Produce word for word the lines of the data below running from the one that has "let s := (s.resetTo" to the one that has "let s := s.setDerate", inclusive, and no others.

[Saved entries]
=== Begin Enclosure ===

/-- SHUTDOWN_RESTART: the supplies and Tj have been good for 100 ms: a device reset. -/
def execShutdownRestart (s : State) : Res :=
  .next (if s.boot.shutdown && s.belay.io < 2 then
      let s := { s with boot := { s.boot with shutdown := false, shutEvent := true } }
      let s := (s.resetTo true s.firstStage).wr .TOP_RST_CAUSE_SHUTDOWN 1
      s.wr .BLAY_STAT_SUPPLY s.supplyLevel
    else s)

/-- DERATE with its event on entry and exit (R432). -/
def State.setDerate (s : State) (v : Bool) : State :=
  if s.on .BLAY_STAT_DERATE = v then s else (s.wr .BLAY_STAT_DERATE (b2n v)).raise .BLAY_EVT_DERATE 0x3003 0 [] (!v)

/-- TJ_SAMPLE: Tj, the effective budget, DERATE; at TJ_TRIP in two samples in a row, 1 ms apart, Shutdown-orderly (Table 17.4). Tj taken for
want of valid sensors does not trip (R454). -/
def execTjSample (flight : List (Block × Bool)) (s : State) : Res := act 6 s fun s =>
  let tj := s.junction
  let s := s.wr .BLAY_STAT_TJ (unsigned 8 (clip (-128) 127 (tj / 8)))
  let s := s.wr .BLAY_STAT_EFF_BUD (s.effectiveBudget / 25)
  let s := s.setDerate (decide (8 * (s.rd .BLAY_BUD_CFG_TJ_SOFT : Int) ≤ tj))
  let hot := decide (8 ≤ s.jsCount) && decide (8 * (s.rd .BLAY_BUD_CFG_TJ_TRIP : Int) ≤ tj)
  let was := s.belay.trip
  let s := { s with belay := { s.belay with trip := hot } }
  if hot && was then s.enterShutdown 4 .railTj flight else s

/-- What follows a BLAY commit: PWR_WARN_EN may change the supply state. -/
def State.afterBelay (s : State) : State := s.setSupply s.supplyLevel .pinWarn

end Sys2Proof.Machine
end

=== End Enclosure ===
=== Begin Enclosure ===

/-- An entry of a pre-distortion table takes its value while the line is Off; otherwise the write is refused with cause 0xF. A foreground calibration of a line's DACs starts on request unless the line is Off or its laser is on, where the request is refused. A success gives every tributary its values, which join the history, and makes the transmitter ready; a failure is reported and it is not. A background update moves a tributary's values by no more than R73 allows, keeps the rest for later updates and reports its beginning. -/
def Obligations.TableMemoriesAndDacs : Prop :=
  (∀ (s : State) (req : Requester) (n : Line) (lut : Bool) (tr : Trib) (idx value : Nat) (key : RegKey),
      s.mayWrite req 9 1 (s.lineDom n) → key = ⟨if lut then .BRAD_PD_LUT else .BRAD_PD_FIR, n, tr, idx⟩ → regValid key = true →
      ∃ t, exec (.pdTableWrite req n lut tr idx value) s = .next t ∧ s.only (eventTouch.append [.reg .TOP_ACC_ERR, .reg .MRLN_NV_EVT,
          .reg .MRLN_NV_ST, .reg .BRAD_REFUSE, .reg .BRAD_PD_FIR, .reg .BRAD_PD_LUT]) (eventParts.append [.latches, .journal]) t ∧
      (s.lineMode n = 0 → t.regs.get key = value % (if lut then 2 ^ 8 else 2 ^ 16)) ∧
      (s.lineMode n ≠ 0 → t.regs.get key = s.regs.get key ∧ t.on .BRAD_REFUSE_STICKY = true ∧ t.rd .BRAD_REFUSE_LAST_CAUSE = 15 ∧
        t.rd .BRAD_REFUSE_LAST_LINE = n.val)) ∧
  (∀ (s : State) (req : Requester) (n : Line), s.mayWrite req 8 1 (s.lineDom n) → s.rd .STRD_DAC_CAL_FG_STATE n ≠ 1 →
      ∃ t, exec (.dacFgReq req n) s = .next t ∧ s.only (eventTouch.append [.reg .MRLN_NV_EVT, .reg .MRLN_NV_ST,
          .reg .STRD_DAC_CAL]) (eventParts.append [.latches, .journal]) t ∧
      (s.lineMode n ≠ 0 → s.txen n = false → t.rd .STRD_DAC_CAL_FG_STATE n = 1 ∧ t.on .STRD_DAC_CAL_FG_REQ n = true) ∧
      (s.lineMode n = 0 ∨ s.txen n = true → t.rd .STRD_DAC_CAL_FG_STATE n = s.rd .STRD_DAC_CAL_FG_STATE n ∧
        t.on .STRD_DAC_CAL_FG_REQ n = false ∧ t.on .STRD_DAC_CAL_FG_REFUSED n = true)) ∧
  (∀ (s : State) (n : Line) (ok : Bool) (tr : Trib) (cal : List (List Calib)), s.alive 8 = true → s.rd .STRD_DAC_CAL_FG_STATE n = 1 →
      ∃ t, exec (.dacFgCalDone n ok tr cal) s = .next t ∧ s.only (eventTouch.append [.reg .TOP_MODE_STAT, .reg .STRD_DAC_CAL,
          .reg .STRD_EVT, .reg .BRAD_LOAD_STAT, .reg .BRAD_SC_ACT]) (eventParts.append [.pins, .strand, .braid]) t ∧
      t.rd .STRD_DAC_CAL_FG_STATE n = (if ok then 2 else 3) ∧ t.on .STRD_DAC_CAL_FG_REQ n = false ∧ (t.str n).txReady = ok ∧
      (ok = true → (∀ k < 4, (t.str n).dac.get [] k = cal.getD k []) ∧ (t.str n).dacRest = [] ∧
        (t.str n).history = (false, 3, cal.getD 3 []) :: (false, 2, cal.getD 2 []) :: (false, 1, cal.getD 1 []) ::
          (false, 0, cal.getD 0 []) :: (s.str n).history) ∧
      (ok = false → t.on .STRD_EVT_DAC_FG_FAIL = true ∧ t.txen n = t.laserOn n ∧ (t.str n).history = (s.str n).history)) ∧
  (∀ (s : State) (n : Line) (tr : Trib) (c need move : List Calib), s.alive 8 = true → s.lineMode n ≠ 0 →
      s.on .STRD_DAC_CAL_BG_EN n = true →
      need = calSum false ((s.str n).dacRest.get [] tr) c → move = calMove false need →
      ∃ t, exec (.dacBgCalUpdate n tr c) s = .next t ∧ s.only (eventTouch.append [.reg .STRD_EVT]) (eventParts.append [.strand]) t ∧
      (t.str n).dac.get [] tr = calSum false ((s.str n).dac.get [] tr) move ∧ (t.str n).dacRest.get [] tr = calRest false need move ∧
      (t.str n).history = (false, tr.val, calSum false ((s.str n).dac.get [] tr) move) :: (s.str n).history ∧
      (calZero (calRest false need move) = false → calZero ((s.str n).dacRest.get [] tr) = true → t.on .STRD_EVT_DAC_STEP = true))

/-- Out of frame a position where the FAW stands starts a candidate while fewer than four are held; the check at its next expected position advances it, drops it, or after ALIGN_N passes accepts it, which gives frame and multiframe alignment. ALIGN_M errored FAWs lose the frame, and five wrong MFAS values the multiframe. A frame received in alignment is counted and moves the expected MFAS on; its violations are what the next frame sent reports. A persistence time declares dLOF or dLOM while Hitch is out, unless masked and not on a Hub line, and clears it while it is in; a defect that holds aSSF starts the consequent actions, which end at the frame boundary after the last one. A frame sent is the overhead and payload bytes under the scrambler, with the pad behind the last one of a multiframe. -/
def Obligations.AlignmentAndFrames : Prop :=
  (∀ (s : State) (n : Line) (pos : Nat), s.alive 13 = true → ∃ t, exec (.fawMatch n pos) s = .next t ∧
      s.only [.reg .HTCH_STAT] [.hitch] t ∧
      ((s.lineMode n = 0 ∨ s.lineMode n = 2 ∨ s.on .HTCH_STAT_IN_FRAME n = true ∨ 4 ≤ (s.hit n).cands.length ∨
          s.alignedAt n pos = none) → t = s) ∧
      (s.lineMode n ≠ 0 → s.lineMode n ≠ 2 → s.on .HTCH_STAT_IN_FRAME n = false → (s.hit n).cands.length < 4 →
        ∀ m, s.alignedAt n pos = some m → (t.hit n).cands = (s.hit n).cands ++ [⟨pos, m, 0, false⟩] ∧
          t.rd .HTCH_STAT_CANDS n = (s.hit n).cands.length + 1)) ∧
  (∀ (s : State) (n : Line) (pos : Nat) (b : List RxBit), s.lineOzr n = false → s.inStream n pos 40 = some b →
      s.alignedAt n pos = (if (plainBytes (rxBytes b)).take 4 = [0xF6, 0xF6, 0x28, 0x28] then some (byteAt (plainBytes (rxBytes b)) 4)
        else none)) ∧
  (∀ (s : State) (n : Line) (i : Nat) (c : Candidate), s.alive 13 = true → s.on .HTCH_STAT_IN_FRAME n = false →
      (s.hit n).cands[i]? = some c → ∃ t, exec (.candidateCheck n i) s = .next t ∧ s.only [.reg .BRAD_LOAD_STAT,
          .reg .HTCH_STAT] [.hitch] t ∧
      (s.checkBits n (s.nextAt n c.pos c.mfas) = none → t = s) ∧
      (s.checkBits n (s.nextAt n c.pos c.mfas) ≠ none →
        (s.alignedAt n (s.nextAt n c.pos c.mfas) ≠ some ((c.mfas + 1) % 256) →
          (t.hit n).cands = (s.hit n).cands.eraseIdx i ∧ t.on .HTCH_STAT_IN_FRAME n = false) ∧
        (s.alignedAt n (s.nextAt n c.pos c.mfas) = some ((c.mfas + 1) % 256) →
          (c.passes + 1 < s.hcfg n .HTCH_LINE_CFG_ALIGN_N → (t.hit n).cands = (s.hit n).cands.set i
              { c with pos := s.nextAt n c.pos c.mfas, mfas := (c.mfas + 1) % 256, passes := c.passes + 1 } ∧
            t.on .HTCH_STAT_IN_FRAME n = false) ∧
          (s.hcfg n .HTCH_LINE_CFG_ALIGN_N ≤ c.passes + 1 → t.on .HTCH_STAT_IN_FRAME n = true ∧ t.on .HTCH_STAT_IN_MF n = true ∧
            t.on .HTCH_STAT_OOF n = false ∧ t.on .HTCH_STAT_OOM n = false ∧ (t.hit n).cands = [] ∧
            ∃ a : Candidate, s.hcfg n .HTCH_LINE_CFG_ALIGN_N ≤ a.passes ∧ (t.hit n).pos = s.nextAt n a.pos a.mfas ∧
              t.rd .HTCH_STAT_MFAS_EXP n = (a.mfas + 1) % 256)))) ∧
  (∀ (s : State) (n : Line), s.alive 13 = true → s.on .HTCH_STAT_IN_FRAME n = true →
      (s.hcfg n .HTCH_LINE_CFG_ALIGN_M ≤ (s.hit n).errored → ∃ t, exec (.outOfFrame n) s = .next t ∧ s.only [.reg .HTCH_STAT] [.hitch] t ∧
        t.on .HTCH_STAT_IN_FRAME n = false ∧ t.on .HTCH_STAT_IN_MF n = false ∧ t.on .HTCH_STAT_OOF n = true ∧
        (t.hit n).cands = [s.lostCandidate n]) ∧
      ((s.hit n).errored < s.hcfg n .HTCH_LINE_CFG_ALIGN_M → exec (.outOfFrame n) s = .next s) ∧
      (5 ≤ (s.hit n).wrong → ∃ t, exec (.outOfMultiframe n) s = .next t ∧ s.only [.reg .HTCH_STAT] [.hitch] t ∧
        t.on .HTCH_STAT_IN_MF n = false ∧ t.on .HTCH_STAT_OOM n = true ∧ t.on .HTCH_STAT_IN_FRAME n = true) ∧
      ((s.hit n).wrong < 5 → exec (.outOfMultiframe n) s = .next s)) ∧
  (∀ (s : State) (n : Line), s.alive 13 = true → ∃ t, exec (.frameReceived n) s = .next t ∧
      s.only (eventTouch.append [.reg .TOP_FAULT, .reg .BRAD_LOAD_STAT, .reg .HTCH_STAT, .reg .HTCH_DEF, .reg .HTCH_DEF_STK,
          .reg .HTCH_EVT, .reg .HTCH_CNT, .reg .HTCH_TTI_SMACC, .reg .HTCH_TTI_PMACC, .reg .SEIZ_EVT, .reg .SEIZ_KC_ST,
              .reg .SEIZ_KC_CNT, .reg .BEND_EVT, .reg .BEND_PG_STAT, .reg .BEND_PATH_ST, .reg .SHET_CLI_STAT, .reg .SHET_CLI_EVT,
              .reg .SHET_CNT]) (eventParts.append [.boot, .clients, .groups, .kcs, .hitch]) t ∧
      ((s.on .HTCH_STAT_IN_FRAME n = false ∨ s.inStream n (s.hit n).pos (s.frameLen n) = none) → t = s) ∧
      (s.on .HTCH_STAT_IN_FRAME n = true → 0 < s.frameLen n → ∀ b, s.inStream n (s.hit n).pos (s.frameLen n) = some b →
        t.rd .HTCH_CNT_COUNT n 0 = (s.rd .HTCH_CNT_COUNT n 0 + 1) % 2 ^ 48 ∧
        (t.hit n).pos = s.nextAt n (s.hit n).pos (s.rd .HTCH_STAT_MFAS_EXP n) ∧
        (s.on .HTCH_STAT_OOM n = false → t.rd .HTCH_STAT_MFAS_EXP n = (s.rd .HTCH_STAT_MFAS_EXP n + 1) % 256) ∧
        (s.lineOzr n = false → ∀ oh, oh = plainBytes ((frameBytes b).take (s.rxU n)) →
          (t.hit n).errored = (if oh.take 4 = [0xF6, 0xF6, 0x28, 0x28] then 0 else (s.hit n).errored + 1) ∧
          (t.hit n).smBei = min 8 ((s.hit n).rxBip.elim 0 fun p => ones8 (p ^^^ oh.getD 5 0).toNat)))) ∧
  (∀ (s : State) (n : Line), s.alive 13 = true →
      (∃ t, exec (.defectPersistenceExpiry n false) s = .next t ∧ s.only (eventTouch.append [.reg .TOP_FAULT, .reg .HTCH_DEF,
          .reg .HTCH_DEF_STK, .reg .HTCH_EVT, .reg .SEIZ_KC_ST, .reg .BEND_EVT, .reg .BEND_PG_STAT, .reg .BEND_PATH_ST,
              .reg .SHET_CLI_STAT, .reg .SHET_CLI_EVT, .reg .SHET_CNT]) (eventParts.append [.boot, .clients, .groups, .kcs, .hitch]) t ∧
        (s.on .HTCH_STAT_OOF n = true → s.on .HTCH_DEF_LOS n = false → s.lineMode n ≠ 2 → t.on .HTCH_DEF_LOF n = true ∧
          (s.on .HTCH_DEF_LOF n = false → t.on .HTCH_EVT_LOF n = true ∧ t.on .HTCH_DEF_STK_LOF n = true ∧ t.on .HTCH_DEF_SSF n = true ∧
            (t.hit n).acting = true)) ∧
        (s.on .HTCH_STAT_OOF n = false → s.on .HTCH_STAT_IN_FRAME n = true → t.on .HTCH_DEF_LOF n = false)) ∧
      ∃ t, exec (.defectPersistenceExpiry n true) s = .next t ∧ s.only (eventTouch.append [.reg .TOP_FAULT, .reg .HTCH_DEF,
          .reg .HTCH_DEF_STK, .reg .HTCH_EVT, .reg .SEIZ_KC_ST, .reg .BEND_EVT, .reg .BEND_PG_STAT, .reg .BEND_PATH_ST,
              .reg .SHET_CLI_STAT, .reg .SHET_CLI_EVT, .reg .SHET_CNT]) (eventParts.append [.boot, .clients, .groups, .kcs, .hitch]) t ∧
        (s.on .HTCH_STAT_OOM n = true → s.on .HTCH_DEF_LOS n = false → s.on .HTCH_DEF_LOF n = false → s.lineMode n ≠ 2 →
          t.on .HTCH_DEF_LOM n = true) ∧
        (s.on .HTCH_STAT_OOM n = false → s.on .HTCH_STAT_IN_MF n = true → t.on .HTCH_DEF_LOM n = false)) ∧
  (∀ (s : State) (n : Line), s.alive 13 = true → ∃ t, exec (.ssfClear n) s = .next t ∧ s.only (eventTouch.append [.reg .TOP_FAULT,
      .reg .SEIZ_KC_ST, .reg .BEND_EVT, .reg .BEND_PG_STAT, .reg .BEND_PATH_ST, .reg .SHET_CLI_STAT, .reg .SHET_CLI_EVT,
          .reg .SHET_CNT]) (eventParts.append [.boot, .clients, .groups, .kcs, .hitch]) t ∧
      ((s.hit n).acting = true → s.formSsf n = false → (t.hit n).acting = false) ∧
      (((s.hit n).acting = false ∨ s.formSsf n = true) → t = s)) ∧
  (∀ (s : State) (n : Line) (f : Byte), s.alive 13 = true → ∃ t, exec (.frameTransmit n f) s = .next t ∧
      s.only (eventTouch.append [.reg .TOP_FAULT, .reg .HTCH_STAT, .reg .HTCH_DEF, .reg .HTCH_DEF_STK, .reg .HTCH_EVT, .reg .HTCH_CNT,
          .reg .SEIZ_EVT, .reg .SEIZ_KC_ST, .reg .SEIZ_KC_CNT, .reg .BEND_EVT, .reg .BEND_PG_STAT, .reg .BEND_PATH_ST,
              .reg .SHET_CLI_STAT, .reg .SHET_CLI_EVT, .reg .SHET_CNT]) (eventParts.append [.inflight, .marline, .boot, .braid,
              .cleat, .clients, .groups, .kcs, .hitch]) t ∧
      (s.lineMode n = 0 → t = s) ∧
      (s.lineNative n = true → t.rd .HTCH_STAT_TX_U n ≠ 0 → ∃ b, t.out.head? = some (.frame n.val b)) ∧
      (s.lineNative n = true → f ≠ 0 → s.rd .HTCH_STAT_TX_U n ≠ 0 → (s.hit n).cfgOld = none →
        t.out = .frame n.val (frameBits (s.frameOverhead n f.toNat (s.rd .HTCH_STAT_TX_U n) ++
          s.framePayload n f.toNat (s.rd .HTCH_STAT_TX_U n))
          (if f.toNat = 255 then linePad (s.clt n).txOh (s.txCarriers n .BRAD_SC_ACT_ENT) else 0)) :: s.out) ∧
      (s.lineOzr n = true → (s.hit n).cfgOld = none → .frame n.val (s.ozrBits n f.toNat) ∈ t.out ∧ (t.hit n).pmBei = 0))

=== End Enclosure ===

*THE COMPLETED TASK*:
      let s := (s.resetTo true s.firstStage).wr .TOP_RST_CAUSE_SHUTDOWN 1
      s.wr .BLAY_STAT_SUPPLY s.supplyLevel
    else s)

/-- DERATE with its event on entry and exit (R432). -/
def State.setDerate (s : State) (v : Bool) : State :=
  if s.on .BLAY_STAT_DERATE = v then s else (s.wr .BLAY_STAT_DERATE (b2n v)).raise .BLAY_EVT_DERATE 0x3003 0 [] (!v)

/-- TJ_SAMPLE: Tj, the effective budget, DERATE; at TJ_TRIP in two samples in a row, 1 ms apart, Shutdown-orderly (Table 17.4). Tj taken for
want of valid sensors does not trip (R454). -/
def execTjSample (flight : List (Block × Bool)) (s : State) : Res := act 6 s fun s =>
  let tj := s.junction
  let s := s.wr .BLAY_STAT_TJ (unsigned 8 (clip (-128) 127 (tj / 8)))
  let s := s.wr .BLAY_STAT_EFF_BUD (s.effectiveBudget / 25)
  let s := s.setDerate (decide (8 * (s.rd .BLAY_BUD_CFG_TJ_SOFT : Int) ≤ tj))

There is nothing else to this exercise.